In Auckingill 14 household heads were listed solely as farmers, only 2 of their properties being larger than 15 acres. They were all locally born except the largest who come from nearby Wick and whose wife was locally born. Two listed as having dual occupations were a miller/farmer and a weaver/farmer, these like 2 farmers' widows were all locally born. Of 10 household heads listed solely as fishermen one come from outside Caithness (Wells in Orkney) and one from Scrabster, the other 8 being locally born. The occupation of seaman, common in Brough, did not feature in Auckingill.

Other studies, eg Holderness (2) have shown farm labourers and female house servants as being important components in short-distance migration. In these Caithness parishes, however, individuals listed as in these occupational categories were nearly always also identified as related to the household head generally as sons and daughters, sometimes brothers and sisters or more distant relatives. Where inward migration had occurred it seemed to have been predominantly within the family context. One large-scale exception was evidence of something resembling a bothy system at the large farm of Tister in Bower where a farm manager from Halkirk headed one household while 6 young male farm servants and 2 young female servants formed a separate household next door, only one of them born in Bower and the remainder representing between them 7 different Caithness parishes.

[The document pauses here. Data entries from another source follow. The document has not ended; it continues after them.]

-- ==== Sys2Proof/Machine/Ops.lean ====
section
/-! DEFINITION. The shared operations: interrupts, the fault log, host memory access, checked memories, completions, and what
faulting a panel does. -/

namespace Sys2Proof.Machine

/-! ## Interrupts (R407) -/

/-- Signal MSI-X vector `v` of function `fn`: a message, or its pending bit while it is masked (R400, R407). -/
def State.signal (fn v : Nat) (s : State) : State :=
  let f := s.fnc fn
  if f.msixOn && f.unmasked.contains v then s.emit (.msix fn v)
  else s.setFn fn { f with pend := nins v f.pend }

/-! ## The fault log (R298, R299) -/

/-- Entries in the ring. -/
def State.logUsed (s : State) : Nat :=
  (s.rd Reg.INT_FLOG_HEAD_SEQ + 2 ^ 32 - s.rd Reg.INT_FLOG_TAIL_SEQ) % 2 ^ 32

/-- Write a fault-log entry: index SEQ mod 4,096, HEAD advanced, TAIL pushed and LOST counted when the ring is full, and the
fault-log interrupt when it was empty (R299). -/
def State.log (code : Code) (panel : Option Nat) (d0 d1 : W64) (s : State) : State :=
  let head := s.rd Reg.INT_FLOG_HEAD_SEQ
  let used := s.logUsed
  let e : LogEntry := ⟨code, panel, head, s.now, d0, d1⟩
  let s1 := { s with integ := { s.integ with log := sset ⟨0, none, 0, 0, 0, 0⟩ s.integ.log (head % 4096) e } }
  let s2 := s1.wrap Reg.INT_FLOG_HEAD_SEQ 1
  let s3 := if used ≥ 4096 then (s2.wrap Reg.INT_FLOG_TAIL_SEQ 1).stick Reg.INT_FLOG_STAT_LOST 1 else s2
  if used = 0 then s3.signal 0 0 else s3

/-- A fault-log entry whose details are numbers. -/
def State.logN (code : Code) (panel : Option Nat) (d0 d1 : Nat) (s : State) : State :=
  s.log code panel (BitVec.ofNat 64 d0) (BitVec.ofNat 64 d1)

/-- Log an event of the fabric, power, twin, security or debug chapters and signal the vector R407 gives its kind (log entry 12). -/
def State.event (v : Nat) (code : Code) (panel : Option Nat) (d0 d1 : Nat) (s : State) : State :=
  (s.logN code panel d0 d1).signal 0 v

/-- The newest entry of the log. -/
def State.newest (s : State) : LogEntry :=
  sget ⟨0, none, 0, 0, 0, 0⟩ s.integ.log ((s.rd Reg.INT_FLOG_HEAD_SEQ + 2 ^ 32 - 1) % 2 ^ 32 % 4096)

/-- Record a refusal of the panel in PNL_LAST and signal its function (R396, R407). -/
def State.refusePanel (p : Nat) (code : Code) (off : Nat) (s : State) : State :=
  (((s.wr (Reg.PNL_LAST_CODE p) code.toNat).wr (Reg.PNL_LAST_OFFSET p) off).signal (p + 1) 0)

/-! ## Host memory (R403) -/

/-- The first failing address of a transfer of `n` bytes at `a` by function `fn`, if any: Bus Master Enable 0, or an address the
environment fails. -/
def State.dmaFail (s : State) (fn a n : Nat) : Option Nat :=
  if !(s.fnc fn).bme then some a
  else (s.dmaBad.filter (fun r => (r.1 = none || r.1 = some fn) && r.2.1 < a + n && a < r.2.2)).foldl
    (fun acc r => match acc with
      | none => some (max a r.2.1)
      | some b => some (min b (max a r.2.1))) none

/-- Bytes of host memory. -/
def State.hostRead (s : State) (a n : Nat) : List Byte := sgetList 0 s.hostMem a n

/-- Write bytes of host memory. -/
def State.hostWrite (a : Nat) (bs : List Byte) (s : State) : State := { s with hostMem := ssetList 0 s.hostMem a bs }

/-! ## Checked memories (R282 to R287) -/

/-- Space tags of R282; they also name the store to the free syndromes. -/
abbrev Space.scratch : Nat := 1
abbrev Space.stack : Nat := 2
abbrev Space.imem : Nat := 3
abbrev Space.codebook : Nat := 4

/-- Bytes in a word of a space (R282). -/
def wordBytes (space : Nat) : Nat := if space = 2 then 64 else if space = 4 then 8 else 32

/-- The syndrome of a read of word `w` (R282): 0 when it checks. A word nothing has written since the cold reset has a random
check field (log entry 5). `id` names the store. -/
def Mem.syndrome (m : Mem) (space id w : Nat) : BitVec 16 :=
  if runsMem m.written w then sget 0 m.syn w else Config.randomSyndrome (space * 65536 + id) w

/-- The bytes of word `w`. -/
def Mem.word (m : Mem) (space w : Nat) : List Byte := sgetList 0 m.bytes (wordBytes space * w) (wordBytes space)
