/-! ## Stored weight formats (R112, R113) -/

/-- Bits of a stored element; a Nutmeg index counts 2 bits for each of its eight weights (R80). -/
def fmtEw (f : Nat) : Nat :=
  if f ≤ 5 then 8 else if f ≤ 7 then 6 else if f ≤ 10 then 4 else if f ≤ 12 then 16 else 2

/-- Is there a scale plane? -/
def fmtScaled (f : Nat) : Bool := (3 ≤ f && f ≤ 9) || f = 14

/-- Pass depth of the operand a format decodes to (R39). -/
def fmtDepth (f : Nat) : Nat := if f = 8 || f = 9 then 128 else if f = 11 || f = 12 then 32 else 64

/-- Weights taken in each bobbin cycle (R117). -/
def fmtLw (f : Nat) : Nat := if 8 ≤ f && f ≤ 10 then 256 else if f = 11 || f = 12 then 64 else 128

/-- First byte and end of elements [e0, e1) in their plane. -/
def elemSpan (f e0 e1 : Nat) : Nat × Nat :=
  if 13 ≤ f then (e0 / 8 * 2, cdiv e1 8 * 2) else (fmtEw f * e0 / 8, cdiv (fmtEw f * e1) 8)

/-- First byte and end of the scales of elements [e0, e1): one byte for 32 elements, a word for Clove-4, one byte for 256 for
Nutmeg (R77, R79, R80). -/
def scaleSpan (f e0 e1 : Nat) : Nat × Nat :=
  if f = 9 then (e0 / 32 * 4, cdiv e1 32 * 4) else if f = 14 then (e0 / 256, cdiv e1 256) else (e0 / 32, cdiv e1 32)

/-! ## Which bytes a descriptor touches -/

/-- First element, and end, of the weights a DECODE or GEMV reads. -/
def weightElems (n : Nat) : Nat × Nat :=
  if dOp n = 0x10 then
    (dRow0 n * dRowlen n + dK0 n, (dRow0 n + dNcol n - 1) * dRowlen n + dK0 n + fmtDepth (dFmt n))
  else (0, gN n * gK n)

/-- The page IDs of `len` bytes from a page and offset (R111). -/
def pageSpan (page off len : Nat) : List Nat := (List.range (cdiv (off + len) 65536)).map (fun i => page + i)

/-- The pages of a byte range [lo, hi) that begins at a page. -/
def planePages (page lo hi : Nat) : List Nat := (List.range (cdiv hi 65536 - lo / 65536)).map (fun i => page + lo / 65536 + i)

/-- The pages a descriptor reads by name. -/
def readPages (n : Nat) : List Nat :=
  match dOp n with
  | 0x01 | 0x40 | 0x42 => pageSpan (dPage n) (dOff n) (dLen n)
  | 0x11 => pageSpan (dPage n) 0 (8 * 65536)
  | 0x10 | 0x20 =>
    let e := weightElems n
    let w := elemSpan (dFmt n) e.1 e.2
    let sc := scaleSpan (dFmt n) e.1 e.2
    planePages (dPage n) w.1 w.2 ++ (if fmtScaled (dFmt n) then planePages (dSpage n) sc.1 sc.2 else [])
  | _ => []

/-- The pages a descriptor writes. -/
def writePages (n : Nat) : List Nat :=
  match dOp n with
  | 0x02 | 0x03 | 0x41 => pageSpan (dPage n) (dOff n) (dLen n)
  | 0x40 => pageSpan (dPage2 n) (dOff2 n) (dLen n)
  | _ => []

/-! ## Output sizes and times (R105, R110, R117, R120, R121) -/

/-- Bytes of a GEMV output element: 18 RAW, and the width of OUT_FMT for CONVERT. -/
def gWidth (n : Nat) : Nat :=
  if gOut n = 2 then 18 else if gOut n = 1 then (if gOfmt n = 0 then 4 else if gOfmt n = 1 then 2 else 1) else 0

/-- Bytes that go to the tile. -/
def outBytes (n : Nat) : Nat :=
  match dOp n with
  | 0x01 => dLen n
  | 0x10 => 4096
  | 0x20 => gNv n * gN n * gWidth n
  | 0x30 => aNq n * (64 + 4 * aHd n)
  | _ => 0

/-- Bytes that come from the tile. -/
def inBytes (n : Nat) : Nat :=
  match dOp n with
  | 0x02 | 0x03 | 0x04 => dLen n
  | 0x05 => 4 * dCount n
  | _ => 0

/-- Length of the data phase. -/
def phaseOfDesc (n : Nat) : Nat := if dOp n = 0x10 then 32 else cdiv (max (outBytes n) (inBytes n)) 128

/-- Port-busy duration D. -/
def durOf (n : Nat) : Nat :=
  match dOp n with
  | 0x03 => cdiv (dLen n) 128 + 2
  | 0x10 => 32
  | 0x11 => 4096
  | 0x20 => gN n * cdiv (gK n) (fmtLw (dFmt n)) + phaseOfDesc n
  | 0x30 => 512 * aPages n + phaseOfDesc n
  | 0x40 => 512 * max (pageSpan (dPage n) (dOff n) (dLen n)).length (pageSpan (dPage2 n) (dOff2 n) (dLen n)).length
  | 0x41 => 512 * (pageSpan (dPage n) (dOff n) (dLen n)).length
  | 0x43 => 32
  | _ => phaseOfDesc n

/-- Cycles before the data phase begins: the phase is the last part of GEMV and ATTN, and the first of every other. -/
def phaseLead (n : Nat) : Nat := if dOp n = 0x20 || dOp n = 0x30 then durOf n - phaseOfDesc n else 0

/-- Tail T: the latency items 16 to 19, 2 for CB_LOAD, 0 for FLUSH (R110, R178, R179). -/
def State.tailOf (s : State) (t n : Nat) : Nat :=
  match dOp n with
  | 0x10 => s.lat t 17
  | 0x11 => 2
  | 0x20 => s.lat t 18
  | 0x30 => s.lat t 19
  | 0x43 => 0
  | _ => s.lat t 16

/-! ## Checks (R108 to R111, R113, R115, R119, R121) -/

/-- No reserved bit is set: bits outside the fields common to all opcodes and those listed are 0. -/
def onlyD (n : Nat) (fs : List (Nat × Nat)) : Bool :=
  n &&& (2 ^ 512 - 1 - fieldMask ([(0, 14), (16, 32), (64, 33)] ++ fs)) = 0

/-- Fields of D2 and D3 of the movement opcodes. -/
def moveFields : List (Nat × Nat) := [(128, 58), (192, 47)]

/-- Opcodes of the step queue and of the service queue (R110). -/
def onStepQ (op : Nat) : Bool := [0x01, 0x02, 0x03, 0x04, 0x05, 0x10, 0x11, 0x20, 0x30, 0x40, 0x41, 0x43].contains op
def onSvcQ (op : Nat) : Bool := [0x11, 0x40, 0x41, 0x42, 0x43].contains op

/-- The tile-side operand is legal: a register holds at most 4,096 bytes, a scratchpad address is 64-byte aligned. -/
def sideOk (n : Nat) : Bool := (dKind n = 1 && max (outBytes n) (inBytes n) ≤ 4096) || (dKind n = 2 && dAddr n % 64 = 0)

/-- OFFSET and LEN of a movement in whole words. -/
def moveOk (n : Nat) : Bool := 1 ≤ dLen n && dLen n ≤ 2097152 && dLen n % 64 = 0 && dOff n % 64 = 0

/-- Do the source and destination of a COPY overlap? -/
def copyOverlap (n : Nat) : Bool :=
  let a := dPage n * 65536 + dOff n
  let b := dPage2 n * 65536 + dOff2 n
  a < b + dLen n && b < a + dLen n

/-- Order 1 of R108: opcode, queue, reserved fields and ranges. A COPY whose ranges overlap counts as a field outside its range, since R121
forbids it and names no code (DESIGN CHOICE, log entry 85). -/
def descForm (step : Bool) (n : Nat) : Bool :=
  let op := dOp n
  (if step then onStepQ op else onSvcQ op) && dRm n ≠ 3 && dKind n ≠ 3 && (dKind n ≠ 2 || dAddr n % 64 = 0) &&
  match op with
  | 0x01 | 0x02 => onlyD n moveFields && sideOk n && moveOk n
  | 0x03 => onlyD n moveFields && sideOk n && 1 ≤ dLen n && dLen n ≤ 4096
  | 0x04 => onlyD n moveFields && sideOk n && moveOk n && dOff2 n + dLen n ≤ 65536
  | 0x05 => onlyD n moveFields && sideOk n && 1 ≤ dCount n && dCount n ≤ 1024 && dLen n % 64 = 0 && dOff n % 64 = 0
  | 0x10 =>
    onlyD n [(128, 45), (176, 16), (192, 52)] && dKind n = 1 && dFmt n ≤ 14 && dRowlen n % 32 = 0 &&
      dK0 n % fmtDepth (dFmt n) = 0 && dK0 n + fmtDepth (dFmt n) ≤ dRowlen n && 1 ≤ dNcol n && dNcol n ≤ 64
  | 0x11 => onlyD n [(128, 20), (176, 16)]
  | 0x20 =>
    onlyD n [(128, 45), (176, 16), (192, 34), (256, 25), (320, 64)] && dFmt n ≤ 14 && 1 ≤ gK n && gK n ≤ 65536 &&
      (!fmtScaled (dFmt n) || gK n % 32 = 0) && 1 ≤ gN n && gN n ≤ 2048 && gOut n ≠ 3 && gOfmt n ≤ 4 &&
      gNv n * gK n * (if gAfmt n = 2 then 2 else 1) ≤ 65536 && gNv n * gN n ≤ 2048 &&
      (gOut n = 0 || (sideOk n && (gOut n ≠ 2 || dKind n = 2)))
  | 0x30 =>
    onlyD n [(128, 41), (192, 43), (256, 32)] && aHdCode n ≤ 2 && aKv n ≤ 2 && aQf n ≤ 2 && 1 ≤ aPages n && aPages n ≤ 128 &&
      sideOk n
  | 0x40 => onlyD n moveFields && moveOk n && dOff2 n % 64 = 0 && !copyOverlap n
  | 0x41 => onlyD n moveFields && moveOk n
  | 0x42 => onlyD n [(128, 58), (192, 24), (256, 64)] && moveOk n
  | _ => onlyD n []

/-- Tokens of a KV page (R118). -/
def aTpp (n : Nat) : Nat := 32768 / (aHd n * (if aKv n = 2 then 2 else 1))

/-- List entries an ATTN walks. -/
def aEntries (n : Nat) : Nat := cdiv (aTokens n) (aTpp n)

/-- Order 5 of R108: attention pages, and list ranges. -/
def listOk (n : Nat) : Bool :=
  match dOp n with
  | 0x30 => aEntries n ≤ aPages n && aBase n + aEntries n ≤ 512
  | 0x05 => dOff2 n + dCount n ≤ 512
  | _ => true

/-- The checks of R108 that are made when a descriptor enters a queue; `p` is the poster's panel, none for the device's own work. -/
def State.checkDesc (s : State) (b : Nat) (step : Bool) (p : Option Nat) (n : Nat) : Code :=
  let pages := readPages n ++ writePages n
  if !descForm step n then St.BOB_BAD_DESC
  else if dTier n ≥ s.tiers then St.BOB_TIER_ABSENT
  else if (step || p.isSome) && (pages.any (fun g => s.panelOfPage g ≠ p) || (dSig n && s.knotOwner (dKnot n) ≠ p)) then
    St.BOB_FOREIGN
  else if pages.any (fun g => s.bobOfPage g ≠ some b) then St.BOB_PAGE_REMOTE
  else if !listOk n then St.BOB_LIST_RANGE
  else if step && (writePages n).any s.isWeightPage then St.BOB_WEIGHT_WRITE
  else if !step && (writePages n).any s.isRetired then St.RETIRED_TARGET
  else St.OK

/-! ## Stack words behind the merge buffer (R99, R123) -/

/-- The stack byte address of a page and offset in its bobbin. -/
def stackAddr (page off : Nat) : Nat := page % 128 * 65536 + off

/-- The words that `n` bytes from `a` lie in. -/
def bobWords (a n : Nat) : List Nat := (List.range (cdiv (a % 64 + n) 64)).map (fun i => a / 64 + i)

/-- The merge entry of a word. -/
def Bobbin.mergeOf (x : Bobbin) (w : Nat) : Option BobMerge := x.merge.find? (fun e => e.word = w)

AI! four areas, of course, contained individuals - particularly those other than household heads - whose occupations appeared less directly related to either land or sea. In addition to migration data, the Census Enumerators' Books provide interesting material on these and other wider issues such as household composition, the status and occupations of women, retired individuals and those indicated as paupers. Some of these matters await attention and will be discussed in Part 2.


1. Ravenstein E. G (1885) 'The Laws of Migration', Journal of the Statistical Society, vol 48 pp214-30.

2. Holderness B. A. (1971) 'Personal Mobility in some Rural Parishes of Yorkshire, 1777-1812', 'Yorkshire Archaeological -Journal, vol 42, pp 444-454.

3. 1851 Census Enumerators' Books for Parishes of Halkirk, Bower, Dunnet and Canisbay.